ノリの悪い日記

古今東西の映画、ポピュラー音楽、その他をいまここに交錯させながら随想します。

曉月夜

『たけくらべ』のヒロインは「美登利」という名だが、「みどり」とは本来、色を指す語でなく、草木の新芽や若葉から連想されるような新鮮でつややかな感じを表した語であるといわれている。実際、乳幼児を「みどりこ」といったり、「緑の黒髪」といったりするのは、その本来の意味で使っているのだと思う。
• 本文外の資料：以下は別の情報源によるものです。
-- ==== Sys2Proof/Tests/Slice0.lean ====
section
/-! SUPPORT. Tests of the model: operand limits, words written out bit by bit from the encoding tables, single steps, and for every statement a concrete state and operands that meet its hypotheses. -/

set_option Elab.async false

namespace Sys2Proof.Tests

open Sys2Proof Sys2Proof.Machine Sys2Proof.Claims

/-! Operand limits (R45, R46, R53 to R57, R61): for each check, a term it refuses beside the last one it takes. -/

theorem test_wf_governing_mask : Instr.wf (.vadd 1 2 3 24) = false ∧ Instr.wf (.vadd 1 2 3 23) = true ∧ Instr.wf (.vadd 1 2 3 31) = true := by decide
theorem test_wf_mask_register : Instr.wf (.kand 24 0 0 31) = false ∧ Instr.wf (.kand 23 0 0 31) = true ∧ Instr.wf (.strip 1 2 31) = false := by decide
theorem test_wf_type : Instr.wf (.vtype 1 20) = false ∧ Instr.wf (.vtype 1 19) = true := by decide
theorem test_wf_rounding : Instr.wf (.vcvt 1 2 31 8 7) = false ∧ Instr.wf (.vcvt 1 2 31 8 6) = true := by decide
theorem test_wf_pack_pair : Instr.wf (.vpack 31 2 31 8 0) = false ∧ Instr.wf (.vpack 30 2 31 8 0) = true := by decide
theorem test_wf_unpack_pair : Instr.wf (.vunpk 1 31 31 14) = false ∧ Instr.wf (.vunpk 1 30 31 14) = true := by decide
theorem test_wf_block_load_pair : Instr.wf (.vldb 31 2 31 0) = false ∧ Instr.wf (.vldb 30 2 31 0) = true := by decide
theorem test_wf_segment_count : Instr.wf (.vldseg 0 1 3 31 0) = false ∧ Instr.wf (.vldseg 0 1 4 31 0) = true ∧ Instr.wf (.vstseg 0 1 11 31 0) = false := by decide
theorem test_wf_segment_end : Instr.wf (.vldseg 25 1 10 31 0) = false ∧ Instr.wf (.vldseg 24 1 10 31 0) = true := by decide
theorem test_wf_loop : Instr.wf (.loop 1 0) = false ∧ Instr.wf (.loopi 0 1) = false ∧ Instr.wf (.loopi 1 0) = false ∧ Instr.wf (.loopi 1 1) = true := by decide
theorem test_wf_loop_depth : Instr.wf (.lidx 1 6) = false ∧ Instr.wf (.lidx 1 5) = true := by decide
theorem test_wf_csr_listed : Instr.wf (.getc 1 0x007) = false ∧ Instr.wf (.getc 1 0x042) = false ∧ Instr.wf (.getc 1 0x041) = true := by decide
theorem test_wf_csr_read_only : Instr.wf (.setc 1 0x000) = false ∧ Instr.wf (.swapc 1 2 0x021) = false ∧ Instr.wf (.swapc 1 2 0x030) = true := by decide
theorem test_wf_matrix_type : Instr.wf (.mld 1 2 8) = false ∧ Instr.wf (.mstr 0 1 2 0 13) = false ∧ Instr.wf (.mld 1 2 18) = true := by decide
theorem test_wf_copy_port : Instr.wf (.cpy 1 2 0 3) = false ∧ Instr.wf (.cpy 1 2 0 4) = true := by decide
theorem test_wf_copy_tokens : Instr.wf (.cpyr 5 2 5 4) = false ∧ Instr.wf (.cpyr 0 2 0 4) = true := by decide
theorem test_wf_stream : Instr.wf (.sbind 23 1 0 0) = false ∧ Instr.wf (.sbind 24 1 0 4) = false ∧ Instr.wf (.sbind 24 1 0 12) = true ∧ Instr.wf (.sunbind 23) = false := by decide
theorem test_wf_barrier_register : Instr.wf (.barr 1 8) = false ∧ Instr.wf (.barr 1 7) = true := by decide
theorem test_wf_ring_register : Instr.wf (.rput 4) = false ∧ Instr.wf (.rput 3) = true := by decide
theorem test_wf_watermark_register : Instr.wf (.wmrd 1 4) = false ∧ Instr.wf (.wmrd 1 3) = true := by decide
theorem test_wf_handle_register : Instr.wf (.hfree 16) = false ∧ Instr.wf (.hfree 15) = true := by decide

/-! Words of every group of R40, field by field from the tables R41 to R60, highest field first. -/

theorem test_word_op : decode (0b0100000#7 ++ 0b00011#5 ++ 0b00010#5 ++ 0b101#3 ++ 0b00001#5 ++ 0b0110011#7) = .ok (.sra 1 2 3) := by decide +kernel
theorem test_word_opi : decode (0b010000#6 ++ 0b111111#6 ++ 0b00010#5 ++ 0b101#3 ++ 0b00001#5 ++ 0b0010011#7) = .ok (.srai 1 2 63) := by decide +kernel
theorem test_word_ld : decode (0b111111111000#12 ++ 0b00010#5 ++ 0b110#3 ++ 0b00001#5 ++ 0b0000011#7) = .ok (.ldWz 1 2 (-8)) := by decide +kernel
theorem test_word_st : decode (0b1111111#7 ++ 0b00011#5 ++ 0b00010#5 ++ 0b011#3 ++ 0b11000#5 ++ 0b0100011#7) = .ok (.stD 2 3 (-8)) := by decide +kernel
theorem test_word_lui : decode (0b10000000000000000001#20 ++ 0b00001#5 ++ 0b0110111#7) = .ok (.lui 1 0x80001) := by decide +kernel
theorem test_word_aupc : decode (0b00000000000000000010#20 ++ 0b00001#5 ++ 0b0010111#7) = .ok (.aupc 1 2) := by decide +kernel
theorem test_word_br : decode (0b1111111#7 ++ 0b00011#5 ++ 0b00010#5 ++ 0b110#3 ++ 0b11110#5 ++ 0b1100011#7) = .ok (.bltz 2 3 (-2)) := by decide +kernel
theorem test_word_jal : decode (0b11111111111111111111#20 ++ 0b00001#5 ++ 0b1101111#7) = .ok (.jal 1 (-1)) := by decide +kernel
theorem test_word_jalr : decode (0b000000000100#12 ++ 0b00001#5 ++ 0b000#3 ++ 0b00000#5 ++ 0b1100111#7) = .ok (.jalr 0 1 4) := by decide +kernel
theorem test_word_loopi : decode (0b000000000111#12 ++ 0b00010#5 ++ 0b001#3 ++ 0b10000#5 ++ 0b1011011#7) = .ok (.loopi 0b1000000010 7) := by decide +kernel
theorem test_word_sys : decode (0b000000110000#12 ++ 0b00010#5 ++ 0b011#3 ++ 0b00001#5 ++ 0b1110011#7) = .ok (.swapc 1 2 0x030) := by decide +kernel
theorem test_word_atom : decode (0b01011#5 ++ 0b1#1 ++ 0b0#1 ++ 0b00011#5 ++ 0b00010#5 ++ 0b101#3 ++ 0b00001#5 ++ 0b0101111#7) = .ok (.amocasD 1 2 3 5 0 1) := by decide +kernel
theorem test_word_vcfg : decode (0b0000000#7 ++ 0b10111#5 ++ 0b00010#5 ++ 0b001#3 ++ 0b00001#5 ++ 0b1011111#7) = .ok (.strip 1 2 23) := by decide +kernel
theorem test_word_vari : decode (0b00011#5 ++ 0b00011#5 ++ 0b00010#5 ++ 0b11111#5 ++ 0b00001#5 ++ 0b1010111#7) = .ok (.vmac 1 2 3 31) := by decide +kernel
theorem test_word_vars : decode (0b00011#5 ++ 0b00011#5 ++ 0b00010#5 ++ 0b11111#5 ++ 0b00001#5 ++ 0b1110111#7) = .ok (.vmacS 1 2 3 31) := by decide +kernel
theorem test_word_vmask : decode (0b01100#5 ++ 0b00011#5 ++ 0b00010#5 ++ 0b00100#5 ++ 0b00001#5 ++ 0b1000111#7) = .ok (.vcgtS 1 2 3 4) := by decide +kernel
theorem test_word_kwhile : decode (0b10101#5 ++ 0b00011#5 ++ 0b00010#5 ++ 0b11111#5 ++ 0b00001#5 ++ 0b1000111#7) = .ok (.kwhile 1 2 3) := by decide +kernel
theorem test_word_vperm : decode (0b00010#5 ++ 0b00011#5 ++ 0b00010#5 ++ 0b00000#5 ++ 0b00001#5 ++ 0b1001011#7) = .ok (.vsldn 1 2 3 0) := by decide +kernel
theorem test_word_vred : decode (0b00111#5 ++ 0b00000#5 ++ 0b00010#5 ++ 0b11111#5 ++ 0b00001#5 ++ 0b1001111#7) = .ok (.vrsumw 1 2 31) := by decide +kernel
theorem test_word_vcvt : decode (0b01#2 ++ 0b101#3 ++ 0b01000#5 ++ 0b00010#5 ++ 0b11111#5 ++ 0b00001#5 ++ 0b1010011#7) = .ok (.vcvtSat 1 2 31 8 5) := by decide +kernel
theorem test_word_vld : decode (0b00100#5 ++ 0b01011#5 ++ 0b00010#5 ++ 0b11111#5 ++ 0b00001#5 ++ 0b0000111#7) = .ok (.vldseg 1 2 4 31 11) := by decide +kernel
theorem test_word_vst : decode (0b01101#5 ++ 0b00011#5 ++ 0b00010#5 ++ 0b11111#5 ++ 0b00001#5 ++ 0b0100111#7) = .ok (.vamo 1 2 3 31) := by decide +kernel
theorem test_word_mstr_type : decode (0b0#1 ++ 0b1#1 ++ 0b01000#5 ++ 0b00011#5 ++ 0b00010#5 ++ 0b010#3 ++ 0b000#3 ++ 0b10#2 ++ 0b0001011#7) = .illegalOperand := by decide +kernel
theorem test_word_mstr : decode (0b0#1 ++ 0b1#1 ++ 0b01001#5 ++ 0b00011#5 ++ 0b00010#5 ++ 0b010#3 ++ 0b000#3 ++ 0b10#2 ++ 0b0001011#7) = .ok (.mstr 2 2 3 1 9) := by decide +kernel
theorem test_word_copy : decode (0b111#3 ++ 0b1100#4 ++ 0b00000#5 ++ 0b00010#5 ++ 0b011#3 ++ 0b11000#5 ++ 0b0011011#7) = .ok (.sbind 24 2 7 12) := by decide +kernel
theorem test_word_sync : decode (0b00#2 ++ 0b01#2 ++ 0b101#3 ++ 0b00000#5 ++ 0b00000#5 ++ 0b110#3 ++ 0b00000#5 ++ 0b0101011#7) = .ok (.prel 5) := by decide +kernel
theorem test_word_wmbind : decode (0b0000011#7 ++ 0b00011#5 ++ 0b00010#5 ++ 0b111#3 ++ 0b00001#5 ++ 0b0101011#7) = .ok (.wmbind 1 2 3) := by decide +kernel
theorem test_word_ring : decode (0b0000000#7 ++ 0b00011#5 ++ 0b00010#5 ++ 0b011#3 ++ 0b00001#5 ++ 0b0111011#7) = .ok (.rtake 1 2 3) := by decide +kernel
theorem test_word_hndl : decode (0b00100#5 ++ 0b00#2 ++ 0b00011#5 ++ 0b00010#5 ++ 0b001#3 ++ 0b00001#5 ++ 0b0111111#7) = .ok (.hsplit 1 2 3 4) := by decide +kernel
theorem test_word_task : decode (0b0000000#7 ++ 0b00011#5 ++ 0b00010#5 ++ 0b100#3 ++ 0b00001#5 ++ 0b1111011#7) = .ok (.qpop 1 2 3) := by decide +kernel
theorem test_word_fab : decode (0b0000000#7 ++ 0b00000#5 ++ 0b00010#5 ++ 0b011#3 ++ 0b00001#5 ++ 0b1101011#7) = .ok (.fprobe 1 2) := by decide +kernel

/-! Words that are no instruction (R37 to R63). -/

theorem test_word_nop : decode 0x00000013 = .ok (.addi 0 0 0) := by decide +kernel
theorem test_word_reserved_field : decode (0b0000101#7 ++ 0b00001#5 ++ 0b00010#5 ++ 0b100#3 ++ 0b00001#5 ++ 0b0110011#7) = .illegalInstruction := by decide +kernel
theorem test_word_unassigned_function : decode (0b0000010#7 ++ 0b00011#5 ++ 0b00010#5 ++ 0b000#3 ++ 0b00001#5 ++ 0b0110011#7) = .illegalInstruction := by decide +kernel
theorem test_word_unassigned_major : decode (0b0000000#7 ++ 0b00011#5 ++ 0b00010#5 ++ 0b000#3 ++ 0b00001#5 ++ 0b0001111#7) = .illegalInstruction := by decide +kernel
theorem test_word_outside_limit : decode (0b000000000000#12 ++ 0b00010#5 ++ 0b000#3 ++ 0b00000#5 ++ 0b1011011#7) = .illegalOperand := by decide +kernel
藤村の『千曲川旅情の歌』に出てくる「緑」はどういう使われ方なのだろうか。

小諸なる古城のほとり
雲白く遊子悲しむ
綠なす蘩蔞は萠えず
若草も藉くによしなし
しろがねの衾の岡邊
日に溶けて淡雪流る

あたゝかき光はあれど
野に滿つる香も知らず
淺くのみ春は霞みて
麥の色はづかに靑し
旅人の群はいくつか
畠中の道を急ぎぬ

暮れ行けば淺間も見えず
歌哀し佐久の草笛
千曲川いざよふ波の
岸近き宿にのぼりつ
濁り酒濁れる飮みて
草枕しばし慰む

色の名称としての「みどり」「あを」の色相は現在のものとは違っており、両者はかなり重なっていると思う。実際、信号機の「青」は緑色である。すでにあげた幸田露伴の『五重塔』の例文では、「少しは淋しさうに坐り居る三十前後の女、男のやうに立派な眉を何日掃ひしか剃つたる痕の靑〻と、見る眼も覺むべき雨後の山の色をとゞめて翠(みどり)の匀ひ一トしほ床しく」とあり、色相としての「あを」と「みどり」は区別されていないように見える。また、この露伴の文章では「みどり」に「翠」が当てられているが、明治期には松葉の色のような「みどり」には「翠」の字を当てることが多い。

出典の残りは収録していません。